А ещё присутствовало чувство неловкости. В избытке.
***
Она проснулась довольно рано – от ужасной головной боли. Вспомнила, сколько она вчера выпила, и что-то неразборчиво пролепетала.
Потом поняла: она ещё и не дома. Обнаружила себя в квартире Рона – у него была небольшая квартирка в магической части Лондона. Мысленно прокляла всё на свете и отправилась в душ.
На маленькой кухоньке сидел Рон, на столе стояли две чашки кофе и недавно сваренное похмеляющее зелье.
***
Даже не поворачивая в её сторону голову, спросил:
-- Ну, и как ты после вчерашнего?
-- Нормально, - категорично ответила девушка и потянулась за кофе.
-- И с чего тебя понесло?
Она в ответ только пожала плечами.
Посмотрел на неё и вдруг улыбнулся:
-- Ну и слава Мерлину. Отошла от осознания нашей… победы.
Она изумлённо на него взглянула, и он пояснил:
-- Я же тоже напивался. Недели две тому назад перестал. Начал приучаться жить с ней, с победой, но без отца, братьев и лучшего друга. Вот и ты научишься… Хорошо, что отошла, потом легче, правда.
-- И что я вчера делала? – осторожно спросила Гермиона, ибо опыта по части выпивки у неё было очень немного, и она понятия не имела, на что способна, напившись до потери пульса.

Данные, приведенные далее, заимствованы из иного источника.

/-- VBDQ (12 R236): the block lane layout of Table 12.5 for the destination etype. The result flush of 01 R24 and 12 R226 applies to every
destination, also to an F32 value below 2^-126, which 01 R36 calls exact: log 48. -/
def vbdq (et : Etype) (ctl : Nat) (sat : Bool) (r : Rnd) (a : LaneVal) : Flagged :=
  let f := fmtOf et
  let E := elem 8 a.toNat et.count
  gather et ((List.range et.count).map fun i => out f ctl sat r (blockVal E (elem 8 a.toNat i), 0) 0)

/-- VBQ's lane (12 Table 12.5): the mantissas and the exponent. -/
def vbqLane (et : Etype) (E : Nat) (vs : List FV) : Flagged :=
  let q := vs.map (quantize E)
  (BitVec.ofNat 32 (ofElems 8 (q.map Prod.fst ++ [E])), orFlags (q.take et.count))

def vsfu (et : Etype) (op ctl : Nat) (sat : Bool) : LaneVal → Flagged := fmap1 et (sfu (fmtOf et) op ctl sat)

/-! ## Scan and reduce steps (12 Table 12.8) -/

/-- The sat clamp of a result that no rounding made (01 R17). -/
def satE (f : Fmt) (sat : Bool) (x : Nat × Nat) : Nat × Nat :=
  match unpack f x.1 with
  | .inf s => (infRes f sat s, x.2)
  | _ => x

/-- minimumNumber and maximumNumber in a scan or a reduction, clamped under sat (12 R226). -/
def redMinMax (et : Etype) (ctl : Nat) (sat mx : Bool) : LaneVal → LaneVal → Flagged :=
  fmap2 et fun a b => satE (fmtOf et) sat (minMax (fmtOf et) ctl mx a b)

/-- One step of VSCAN or VRED, the earlier operand first. -/
def redStep (et : Etype) (op : RedOp) (ctl : Nat) (sat : Bool) (r : Rnd) (a b : LaneVal) : Flagged :=
  match op with
  | .add => if et.isF then vfadd et ctl sat r a b else (vadd et sat a b, 0)
  | .mini =>
    if et.isF then redMinMax et ctl sat false a b
    else (map2 et (fun x y => if sval et.width x ≤ sval et.width y then x else y) a b, 0)
  | .maxi =>
    if et.isF then redMinMax et ctl sat true a b
    else (map2 et (fun x y => if sval et.width y ≤ sval et.width x then x else y) a b, 0)
  | .minn => (map2 et (fun x y => if x ≤ y then x else y) a b, 0)
  | .maxn => (map2 et (fun x y => if y ≤ x then x else y) a b, 0)
  | .and => (a &&& b, 0)
  | .or => (a ||| b, 0)
  | .xor => (a ^^^ b, 0)

/-- The identities of Table 12.8. -/
def redIdent (et : Etype) (op : RedOp) : LaneVal :=
  let all := fun (e : Nat) => lane et (List.replicate et.count e)
  match op with
  | .add => if et.isF then all ((fmtOf et).sbit true) else 0
  | .mini => if et.isF then all ((fmtOf et).inf false) else all (2 ^ (et.width - 1) - 1)
  | .maxi => if et.isF then all ((fmtOf et).inf true) else all (2 ^ (et.width - 1))
  | .minn | .and => BitVec.allOnes 32
  | .maxn | .or | .xor => 0

/-- The Hillis–Steele stages over the active lanes' values (12 R239): shift is 2^k. -/
def scanLoop (step : LaneVal → LaneVal → Flagged) : Nat → Nat → List LaneVal → List LaneVal × Nat
  | 0, _, u => (u, 0)
  | fuel + 1, shift, u =>
    if u.length ≤ shift then (u, 0)
    else
      let st := List.zipWith step u (u.drop shift)
      let r := scanLoop step fuel (2 * shift) (u.take shift ++ st.map Prod.fst)
      (r.1, st.foldl (fun a p => a ||| p.2) 0 ||| r.2)

/-- A combination in VRED's tree: an empty value passes the other on (12 R239). -/
def redComb (step : LaneVal → LaneVal → Flagged) : Option LaneVal → Option LaneVal → Option LaneVal × Nat
  | some a, some b => (some (step a b).1, (step a b).2)
  | some a, none => (some a, 0)
  | none, b => (b, 0)

/-- Adjacent pairs combined, the lower lane first. -/
def redPairs (step : LaneVal → LaneVal → Flagged) : List (Option LaneVal) → List (Option LaneVal) × Nat
  | a :: b :: l =>
    let c := redComb step a b
    let r := redPairs step l
    (c.1 :: r.1, c.2 ||| r.2)
  | l => (l, 0)

/-- The tree over a sub-group: each stage halves it. -/
def redLoop (step : LaneVal → LaneVal → Flagged) : Nat → List (Option LaneVal) → Option LaneVal × Nat
  | 0, l => (l.headD none, 0)
  | fuel + 1, l =>
    let p := redPairs step l
    let r := redLoop step fuel p.1
    (r.1, p.2 ||| r.2)

end Sys2Proof.LaneFns
end

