-- ==== Sys2Proof/Machine/Ops.lean ====
section
/-! DEFINITION. The named operations over the machine: focus, registers, results in flight, flags, taking
an exception and returning from one, restarts and retirement. Spec 02 R43 to R50; 16 R329; 18 R351 to
R360; 19 R370. -/

namespace Sys2Proof.Machine

/-! ## Lanes -/

/-- 64 lanes from a function. -/
def mkLanes (f : Nat → LaneVal) : Lanes := (List.range 64).map f

/-- Lane l of a value; a missing lane reads zero. -/
def laneAt (l : Lanes) (i : Nat) : LaneVal := l.getD i 0

/-- The lanes of m from `new`, the others from `old`. -/
def blend (m : Mask) (old new : Lanes) : Lanes := mkLanes fun i => if m.getLsbD i then laneAt new i else laneAt old i

/-- The lanes of a mask, ascending. -/
def lanesOf (m : Mask) : List Nat := (List.range 64).filter fun i => m.getLsbD i

/-- The mask of some lanes. -/
def maskOf (l : List Nat) : Mask := BitVec.ofNat 64 ((List.range 64).foldl (fun a i => if l.contains i then a + 2 ^ i else a) 0)

/-! ## Parts of the state -/

def State.onW (s : State) (f : Warp → Warp) : State := { s with w := f s.w }
def State.onCo (s : State) (f : Cohort → Cohort) : State := { s with co := f s.co }
def State.onCore (s : State) (f : CoreSt → CoreSt) : State := { s with core := f s.core }
def State.onMem (s : State) (f : MemSt → MemSt) : State := { s with mem := f s.mem }
def State.onXl (s : State) (f : XlSt → XlSt) : State := { s with xl := f s.xl }
def State.onFab (s : State) (f : FabSt → FabSt) : State := { s with fab := f s.fab }
def State.onSch (s : State) (f : SchSt → SchSt) : State := { s with sch := f s.sch }
def State.onHost (s : State) (f : HostSt → HostSt) : State := { s with host := f s.host }

/-- A fresh identifier. -/
def State.bump (s : State) : State := { s with nextId := s.nextId + 1 }

/-- a put into a list that rises by key, before the first greater one. -/
def insBy {α : Type} (key : α → Nat) (a : α) : List α → List α
  | [] => [a]
  | b :: l => if key a < key b then a :: b :: l else b :: insBy key a l

/-! ## Focus -/

/-- The warp in focus put back into the list. -/
def State.stashW (s : State) : State :=
  if s.w.id = 0 then s else { s with w := Warp.blank, warps := insBy Warp.id s.w s.warps }

/-- The cohort in focus put back. -/
def State.stashCo (s : State) : State :=
  if s.co.cid = 0 then s else { s with co := Cohort.blank, cohorts := insBy Cohort.cid s.co s.cohorts }

/-- The core in focus put back; a core as at reset is not listed. -/
def State.stashCore (s : State) : State :=
  { s with core := CoreSt.fresh s.core.no,
           cores := if s.core = CoreSt.fresh s.core.no then s.cores else insBy CoreSt.no s.core s.cores }

/-- The warp numbered id brought into focus, alone. -/
def State.pickW (s : State) (id : Nat) : State :=
  if s.w.id = id then s
  else
    match s.stashW.warps.find? (·.id == id) with
    | some w => { s.stashW with w := w, warps := s.stashW.warps.filter (·.id != id) }
    | none => s.stashW

/-- The cohort numbered cid brought into focus, alone. -/
def State.pickCo (s : State) (cid : Nat) : State :=
  if s.co.cid = cid then s
  else
    match s.stashCo.cohorts.find? (·.cid == cid) with
    | some c => { s.stashCo with co := c, cohorts := s.stashCo.cohorts.filter (·.cid != cid) }
    | none => s.stashCo

/-- The core numbered n brought into focus, alone. -/
def State.pickCore (s : State) (n : Nat) : State :=
  if s.core.no = n then s
  else
    match s.stashCore.cores.find? (·.no == n) with
    | some c => { s.stashCore with core := c, cores := s.stashCore.cores.filter (·.no != n) }
    | none => { s.stashCore with core := CoreSt.fresh n }

/-- Every warp, the one in focus first. -/
def State.allWarps (s : State) : List Warp := if s.w.id = 0 then s.warps else s.w :: s.warps

/-- Every cohort, the one in focus first. -/
def State.allCohorts (s : State) : List Cohort := if s.co.cid = 0 then s.cohorts else s.co :: s.cohorts

/-- Every core that is not as at reset, the one in focus first. -/
def State.allCores (s : State) : List CoreSt := s.core :: s.cores

/-- A core by number. -/
def State.coreAt (s : State) (n : Nat) : CoreSt := (s.allCores.find? (·.no == n)).getD (CoreSt.fresh n)

/-- A warp by number. -/
def State.warpAt (s : State) (id : Nat) : Option Warp := s.allWarps.find? (·.id == id)

/-- Every warp changed. -/
def State.mapWarps (s : State) (p : Warp → Bool) (f : Warp → Warp) : State :=
  { s with w := if s.w.id != 0 && p s.w then f s.w else s.w, warps := upd p f s.warps }

/-- Every cohort changed. -/
def State.mapCohorts (s : State) (p : Cohort → Bool) (f : Cohort → Cohort) : State :=
  { s with co := if s.co.cid != 0 && p s.co then f s.co else s.co, cohorts := upd p f s.cohorts }

/-- The warp numbered id changed, a pre-empted one too (18 R362). -/
def State.onWarp (s : State) (id : Nat) (f : Warp → Warp) : State :=
  (s.mapWarps (·.id == id) f).onSch fun c => { c with saved := c.saved.map fun g => { g with warps := upd (·.id == id) f g.warps } }

/-- Every listed core changed; a core not listed has nothing to change. -/
def State.mapCores (s : State) (f : CoreSt → CoreSt) : State := { s with core := f s.core, cores := s.cores.map f }

/-! ## Registers (02 R43, R45) -/

def Warp.rdV (w : Warp) (r : Nat) : Lanes := tget zeroLanes w.v r
/-- s0 reads as zero. -/
def Warp.rdS (w : Warp) (r : Nat) : Word := if r = 0 then 0 else tget 0 w.s r
def Warp.rdX (w : Warp) (k : Nat) : Lanes := tget zeroLanes w.x k
def Warp.rdFlag (w : Warp) (f : Nat) : Nat := tget 0 w.flags f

-- Да ничего, - Рон опять затянулся. – Ревела, кричала что-то про кошмары, говорила, что ты не виновата… Кстати, в чём?
-- Перед Гарри.
-- А, понятно, - он ткнул сигаретой в пепельницу. – У меня такое тоже бывает.

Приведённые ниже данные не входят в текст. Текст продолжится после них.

/-- The bundle that holds i alone, with gap 0 and its yield-safe bit clear. -/
def oneBun (i : Instr) (op : SlotOp) : Bun :=
  { syls := [Slot.V, .M, .E, .C].map fun sl =>
      if i.slot = some sl then { sl := sl, i := i, ill := i.illop, op := op }
      else { sl := sl, i := nopOf sl, ill := none, op := .nop },
    gap := 0, ys := false }

/-- Its C slot. -/
def Bun.ctl (b : Bun) : Option Syl := b.syls.find? fun y => y.sl == .C

/-! ## Fetch (04 R97 to R99) -/

/-- What a fetch gives: the bundle's bits, a fault, a hold on a migrating page or a TLB miss, a wait for memory that is away, an address
that does not exist. -/
inductive Fetched where
  | bits (n : Nat) (s : State)
  | fault (c : Cause)
  | hold
  | wait
  | nowhere (pa : Nat)
  deriving DecidableEq, Repr

/-- 256 free bits: what a fetch from poisoned memory or over the fabric delivers, which the manual does not state. -/
def State.freeBits (s : State) : Fetched :=
  .bits ((Config.freeWord s.freeCtr).toNat + 2 ^ 64 * (Config.freeWord (s.freeCtr + 1)).toNat +
    2 ^ 128 * (Config.freeWord (s.freeCtr + 2)).toNat + 2 ^ 192 * (Config.freeWord (s.freeCtr + 3)).toNat)
    { s with freeCtr := s.freeCtr + 4 }

/-- The warp's next bundle fetched; a fault reports its address in words 0 and 2. Its line may lie in a stack that retrains (03 R71) or be
pinned to another core (05 R106): then it waits. -/
def State.fetch (s : State) : Fetched :=
  match s.xlate s.w.ctx s.w.pc.toNat [4] with
  | .fault c d => .fault (syncCause s.w.pc c d)
  | .migrating | .miss => .hold
  | .nowhere pa => .nowhere pa
  | .ok (.main pa) _ =>
    if s.mem.away (pa / 32) || s.pinnedElsewhere s.core.no (pa / 128) then .wait else
    let s1 := (s.fillTlb s.w.ctx s.w.pc.toNat).makeRoom (pa / 128)
    let r := s1.fetchFor s.w.id pa Config.bundleBytes
    if r.2.2 = [] then .bits (leNat r.2.1) r.1 else r.1.freeBits
  | .ok _ _ => s.freeBits

/-! ## Causes of a bundle (18 R353) -/

/-- Does a geometry scalar have its zf bit set (09 R180)? -/
def Warp.zfBit (w : Warp) (r : Reg) : Bool := (w.rdS r.val).getLsbD 54

/-- What the slots name, for the port limits. -/
def Bun.ports (b : Bun) (w : Warp) : List SlotPorts := b.syls.map fun y => { sl := y.sl, p := portsOf w.zfBit y.i }

/-- ILLOP of a slot, its SLOTS bit set. -/
def illopOf (pc : Word) (sl : Slot) (d : Nat) : Cause := { syncCause pc 2 d with slots := slotMask sl }

/-- The causes that a slot raises: a rejected syllable only ILLOP, of all the details that apply (02 R42). -/
def Syl.causes (y : Syl) (s : State) : List Cause :=
  (if overRegs s.w.nregs (portsOf s.w.zfBit y.i) then [illopOf s.w.pc y.sl 6] else []) ++
  (match y.ill with
    | some d => illopOf s.w.pc y.sl d :: ((y.op.causes s).filter (·.code == 2)).map fun c => { c with slots := slotMask y.sl }
    | none => (y.op.causes s).map fun c => { c with slots := slotMask y.sl })

/-- A hold that a slot asks for, with its SLOTS bit; one of a rejected syllable is none. -/
def Syl.hold (y : Syl) (s : State) : Option (Nat × Nat) :=
  if y.ill.isSome then none else (y.op.hold s).map fun c => (c, slotMask y.sl)

/-- The flags a bundle counts. -/
def Bun.flags (b : Bun) : List FlagNo := b.syls.filterMap fun y => y.op.flag

/-- The holds at issue (17 Table 17.3): a flag that would pass 63 is code 8. -/
def Bun.holds (b : Bun) (s : State) : List (Nat × Nat) :=
  (b.syls.filterMap fun y => y.hold s) ++
  (if s.overFull b.flags then
    [(8, (b.syls.filter fun y => y.op.flag.isSome).foldl (fun a y => a ||| slotMask y.sl) 0)] else [])

/-! ## Debug comparators (18 R364, R365) -/

/-- A comparator that matches: its action, the DEBUG cause it would raise. -/
structure Hit where
  act : Nat
  c   : Cause
  deriving DecidableEq, Repr

/-- The other core of a lockstep pair: a debug stop of either holds both, so that its comparators count too (19 R371, R372). A core that
is in no pair has none. -/
def State.twin (s : State) : CoreSt := if s.w.prot then s.core.behind (s.coreAt (s.core.no + 1)) else CoreSt.fresh s.core.no

/-- Is a core's comparator on for the warp in focus? One with ACT 3 is not, in handler mode. -/
def State.armed (s : State) (c : CoreSt) (k : Cmpr) : Bool :=
  let act := k.ctl.toNat % 4
  act != 0 && (!k.ctl.getLsbD 2 || c.cmpCtx == s.w.ctx) && !(act == 3 && s.w.hm)

/-- ADDR, as a multiple of 32. -/
def Cmpr.line (k : Cmpr) : Nat := k.ctl.toNat / 32 % 2 ^ 51

/-- The PC comparators of a core that match. -/
def State.pcHits (s : State) (c : CoreSt) : List Hit :=
  c.pcCmp.filterMap fun p =>
    let m := s.w.em &&& p.2.qual
    if s.armed c p.2 && p.2.line == s.w.pc.toNat / 32 % 2 ^ 51 && m != 0 then
      some { act := p.2.ctl.toNat % 4,
             c := { code := 13, detail := 3 * 4096 + p.1, w0 := s.w.pc, w2 := s.w.pc, w3 := m, slots := 0 } }
    else none

/-- Does a touch meet a comparator's window, in the way its KIND names? -/
def Cmpr.meets (k : Cmpr) (t : Touch) : Bool :=
  let kind := k.ctl.toNat / 8 % 4
  decide (t.va < 32 * (k.line + 1)) && decide (32 * k.line < t.va + t.n) &&
  ((kind != 2 && kind != 0 && t.rd) || (kind != 1 && kind != 0 && t.wr))

/-- The data comparators of a core that match the lanes of EM and QUAL. -/
def State.dataHits (s : State) (ts : List Touch) (c : CoreSt) : List Hit :=
  c.dataCmp.filterMap fun p =>
    match ts.filter fun t => p.2.meets t && (s.w.em &&& p.2.qual).getLsbD t.lane with
    | [] => none
    | t :: l =>
      if s.armed c p.2 then
        some { act := p.2.ctl.toNat % 4,
               c := { code := 13, detail := 4 * 4096 + p.1, w0 := s.w.pc, w2 := BitVec.ofNat 64 t.va,
                      w3 := maskOf ((t :: l).map Touch.lane), slots := slotMask .M } }
      else none

def Bun.hits (b : Bun) (s : State) : List Hit :=
  [s.core, s.twin].flatMap s.pcHits ++ [s.core, s.twin].flatMap (s.dataHits ((b.syls.filter fun y => y.ill.isNone).flatMap fun y => y.op.touch s))

/-- The synchronous causes of a bundle but for HOLDTMO. -/
def Bun.causes (b : Bun) (s : State) : List Cause :=
  illbun s.w.pc (b.ports s.w) ++ b.syls.flatMap (fun y => y.causes s) ++
  ((b.hits s).filter fun h => h.act == 3).map Hit.c

/-! ## Delivery (18 R353 to R360) -/

/-- The base scalars of an access (18 R360): M-slot addresses, TLD, TST and copies. -/
def basesOf : Instr → List Reg
  | .lld _ _ a _ _ | .lst _ _ a | .gldc _ _ _ a _ _ | .pref _ a => [a.sb]
  | .latom _ _ a _ | .lcas _ _ a | .gld _ _ _ _ a | .gst _ _ _ _ a | .gatom _ _ _ _ a _ | .gred _ _ _ _ a _
  | .gcas _ _ _ _ a => [a.sb]
  | .llds _ _ sb _ | .lsts _ _ sb _ | .sldc _ _ _ sb _ | .sgld _ _ _ _ sb _ | .sgst _ _ _ _ sb _
  | .signal _ _ _ sb _ _ | .sarm _ sb _ | .launch _ _ sb _ | .qenq _ _ sb _ | .qdeq _ _ sb _ _ _ | .qstat _ sb _ | .sarmOff sb _
  | .sack sb _ => [sb]
  | .cpygl _ _ sa sd _ _ | .cpylg _ _ sa sd _ _ | .cpyll _ sa sd _ _ | .cpygg _ _ sa sd _ _ _ => [sa, sd]
  | .cpyfil _ sd _ _ _ _ => [sd]
  | .cpyp _ sa _ _ => [sa]
  | .tld _ _ b _ _ | .tst _ _ b _ _ => [b]
  | _ => []

/-- Is a cause a fault, or a HOLDTMO, of an access whose base scalar is s62? -/
def Bun.viaHsp (b : Bun) (c : Cause) : Bool :=
  (decide (5 ≤ c.code ∧ c.code ≤ 7) || c.code == 15) &&
  b.syls.any fun y => c.slots &&& slotMask y.sl != 0 && (basesOf y.i).any fun r => r.val == 62

/-- No hold is in force. -/
def State.unhold (s : State) : State := s.onCore fun k => { k with hold := none, paused := none, miss := [], walked := [], want := [] }

/-- The causes at a boundary delivered, synchronous ones before asynchronous ones of the same code; in handler mode a
double fault. Every cause not reported is marked in OTHER. -/
def State.deliver (s : State) (sync : List Cause) (owed : Option Owed) (viaHsp : Cause → Bool) : State :=
  match report (gathered sync s.asyncCauses) with
  | none => s
  | some c =>
    let s1 := s.unhold
    let isSync := sync.any fun d => d.code == c.code
    let left := (s.asyncCauses.filter fun d => d.code == c.code).length - (if isSync then 0 else 1)
    let other := otherBits c.code (sync ++ s.asyncCauses) + (if 0 < left then 2 ^ (15 + c.code) else 0)
    if s.w.hm then s1.doubleFault c other owed (viaHsp c)
    else
      (if isSync then s1 else s1.clearCause c).takeTrap c other owed

/-- The landing-pad check that fails (16 R315), if one is owed. -/
def Bun.padCause (b : Bun) (s : State) : Option Cause :=
  match s.w.owed with
  | none => none
  | some o =>
    let no := fun d => some { code := 4, detail := d, w0 := s.w.pc, w2 := o.src, w3 := 0, slots := 0 : Cause }
    match b.ctl with
    | some { i := .lpad k, ill := none, .. } => if k.val = o.kind then none else no 3
    | _ => no 2

/-- The landing-pad check made. -/
def Warp.settled (w : Warp) : Warp := { w with owed := none }

/-- What is taken at the boundary in place of the bundle: a failed landing-pad check before any other trap, then the
reported cause. A page that migrates is waited for first, since no lane's faults are known before (04 R97), unless an
asynchronous cause ends the hold (18 R354). -/
def Bun.taken (b : Bun) (s : State) : Option State :=
  let s1 := s.onW Warp.settled
  match b.padCause s with
  | some c =>
    let s2 := s1.unhold
    let other := otherBits c.code (c :: s2.asyncCauses)
    some (if s2.w.hm then s2.doubleFault c other none false else s2.takeTrap c other none)
  | none =>
    let sync := if s1.asyncCauses = [] && (b.holds s1).any (fun h => h.1 == 1) then [] else b.causes s1
    if sync = [] && s1.asyncCauses = [] then none else some (s1.deliver sync none b.viaHsp)

/-! ## The scheduler (17 R344 to R346) -/

/-- Is the condition that a warp waits for met? A waiting warp is not ready before; a halted or retired one never. -/
def State.waitOver (s : State) (w : Warp) : Bool :=
  match w.run with
  | .ready => true
  | .waitF f n => w.flagLe f n
  | .waitAll => w.flagsZero
  | .waitB b p =>
    match s.allCohorts.find? (·.cid == w.cid) with
    | some co => (tget Bar.fresh co.bars b).over p s.now
    | none => true
  | _ => false

/-- Does the warp wait at a boundary with something to take there (18 R354, 19 R370)? -/
def State.hasPending (s : State) (w : Warp) : Bool :=
  !w.hm && (w.pend != [] || w.restart != [] || w.soon.any (fun p => decide (p.1 ≤ s.now)) || w.sigBad.any (fun t => decide (t ≤ s.now)) ||
    s.core.copies.any fun c => c.wid == w.id && c.susp.any fun u => !u.reported)

/-- May the warp issue, or take something at its boundary? -/
def State.mayIssue (s : State) (w : Warp) : Bool :=
  w.id != 0 && w.run != .halted && w.run != .retired && !w.stopReq && w.image.isNone && (s.waitOver w || s.hasPending w)

/-- The eligible warps of the core in focus. -/
def State.eligible (s : State) : List Warp := s.allWarps.filter fun w => w.corE == s.core.no && s.mayIssue w

/-- The warps of a list with the highest priority, and of those the ones whose last issue lies furthest back. -/
def bestOf (l : List Warp) : List Warp :=
  let hi := (l.map Warp.prio).foldl max 0
  let l1 := l.filter fun w => w.prio == hi
  match leastOf (l1.map Warp.lastIssue) with
  | some t => l1.filter fun w => w.lastIssue == t
  | none => []

/-- Handle changes taken at once. -/
def Warp.applyPend (w : Warp) : Warp :=
  { w.hpend.foldl (fun w p => match p.act with
      | .bind h n => { w with h := tset 0 w.h h (n + 1) }
      | .unbind h => { w with h := tset 0 w.h h 0 }
      | .setDesc _ _ => w) w with hpend := [] }
def CoreSt.applyPend (c : CoreSt) (l : List HPend) : CoreSt :=
  l.foldl (fun c p => match p.act with
    | .setDesc n d => { c with slots := tset TSlot.free c.slots n { tget TSlot.free c.slots n with desc := d } }
    | _ => c) c

/-- A warp switched out: its results are written before it issues again (02 R49), its latches are lost (02 R45). One restored from its
image has not issued since, and keeps what the image gave it (18 R363). -/
def Warp.switchOut (w : Warp) : Warp := if w.replay.isSome then w else { (w.flushAll.applyPend).renew RegSite.inLatch with x := [] }

/-- The warps of the core in focus that p picks switched out. -/
def State.switchOut (s : State) (p : Warp → Bool) : State :=
  let others := fun (w : Warp) => w.corE == s.core.no && p w
  let acts := (s.allWarps.filter others).flatMap Warp.hpend
  (s.onCore fun c => c.applyPend acts).mapWarps others Warp.switchOut

/-- The warp numbered id becomes the running one: every other warp of the core is switched out. -/
def State.switchIn (s : State) (id : Nat) : State :=
  let s1 := ((s.switchOut fun w => w.id != id).focus id).unhold
  s1.onCore fun c => { c with running := some id, qstart := max c.cycle s1.w.nextIssue, switchReq := false }

/-- A choice among eligible warps; where the rules leave several, a free one. With none, the core has switched away from its warp all
the same, and stands idle (17 R345). -/
def State.choose (s : State) (l : List Warp) : State :=
  match bestOf l with
  | [] => ((s.switchOut fun _ => true).unhold).onCore fun c => { c with running := none, switchReq := false }
  | [w] => s.switchIn w.id
  | ws => { (s.switchIn ((ws.map Warp.id).getD (Config.freeNat s.freeCtr % ws.length) 0)) with freeCtr := s.freeCtr + 1 }

/-- The scheduler after a bundle of the running warp: y says that it was yield-safe, yl that it was a YIELD. -/
def State.schedule (s : State) (y yl : Bool) : State :=
  let due := s.core.switchReq || decide (s.core.qstart + s.w.quant.toNat + 1 ≤ s.w.lastIssue)
  let others := s.eligible.filter fun w => w.id != s.w.id
  if s.w.run = .halted || s.w.run = .retired then s.choose others
  else if !y then s
  else if yl && others != [] || !s.mayIssue s.w then s.choose others
  else if due then
    if others.any fun w => decide (s.w.prio ≤ w.prio) then s.choose others
    else s.onCore fun c => { c with qstart := c.cycle, switchReq := false }
  else s

/-- A waiting warp that runs on; one that waited on a barrier comes after the releases of its phase (16 R324). -/
def State.awake (s : State) (w : Warp) : Warp :=
  match w.run with
  | .waitB b _ => { s.synced (tget Bar.fresh s.co.bars b) w with run := .ready }
  | _ => { w with run := .ready }

/-- A waiting warp whose condition holds runs on. -/
def State.wake (s : State) : State := if s.waitOver s.w then s.onW s.awake else s

/-- A restored warp at its first boundary: the records of its image are in flight from there on (18 R363). -/
def State.replayed (s : State) : State :=
  match s.w.replay with
  | some img =>
    if s.w.run = .ready || s.hasPending s.w then
      s.onW fun w => { w with fly := (replayAll { w with frame := img } s.now).foldl (fun l g => insFly g l) w.fly, replay := none }
    else s
  | none => s

/-- The warp in focus at the boundary before its next bundle. -/
def State.boundary (s : State) : State :=
  let s1 := s.advance s.w.nextIssue
  ((s1.onW fun w => w.ripe s1.now).disagreed.wake).replayed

-- И как ты? – она вымученно улыбнулась.
-- Никак. Представляю, что он здесь, и извиняюсь перед ним.
-- Помогает?
-- Да. Вроде бы…
А потом они сидели и молчали, и больше всего на свете ей хотелось сделать что-нибудь такое, чтобы чувство этой неловкости ушло.
И чтобы он, наконец, поцеловал её в висок.
И не было бы ей так неуютно смотреть прямо в его уставшие глаза – на войне у него всегда был удивлённый взгляд, будто он так и не поверил до конца, что это всё-таки происходит, - потому что всякий раз, когда она осмеливается взглянуть на него, и он не таращится на свои сигареты, Гермиона начинает тараторить слишком много ненужных – абсолютно – слов, истинная цель которых – свести всё к заезженной формулировке «Гарри недавно умер, всем хреново, и мы с тобой, Рон, просто друзья. Теперь уже - после и во время этой войны - просто друзья…»
Он поднялся со стула и налил себе ещё кофе.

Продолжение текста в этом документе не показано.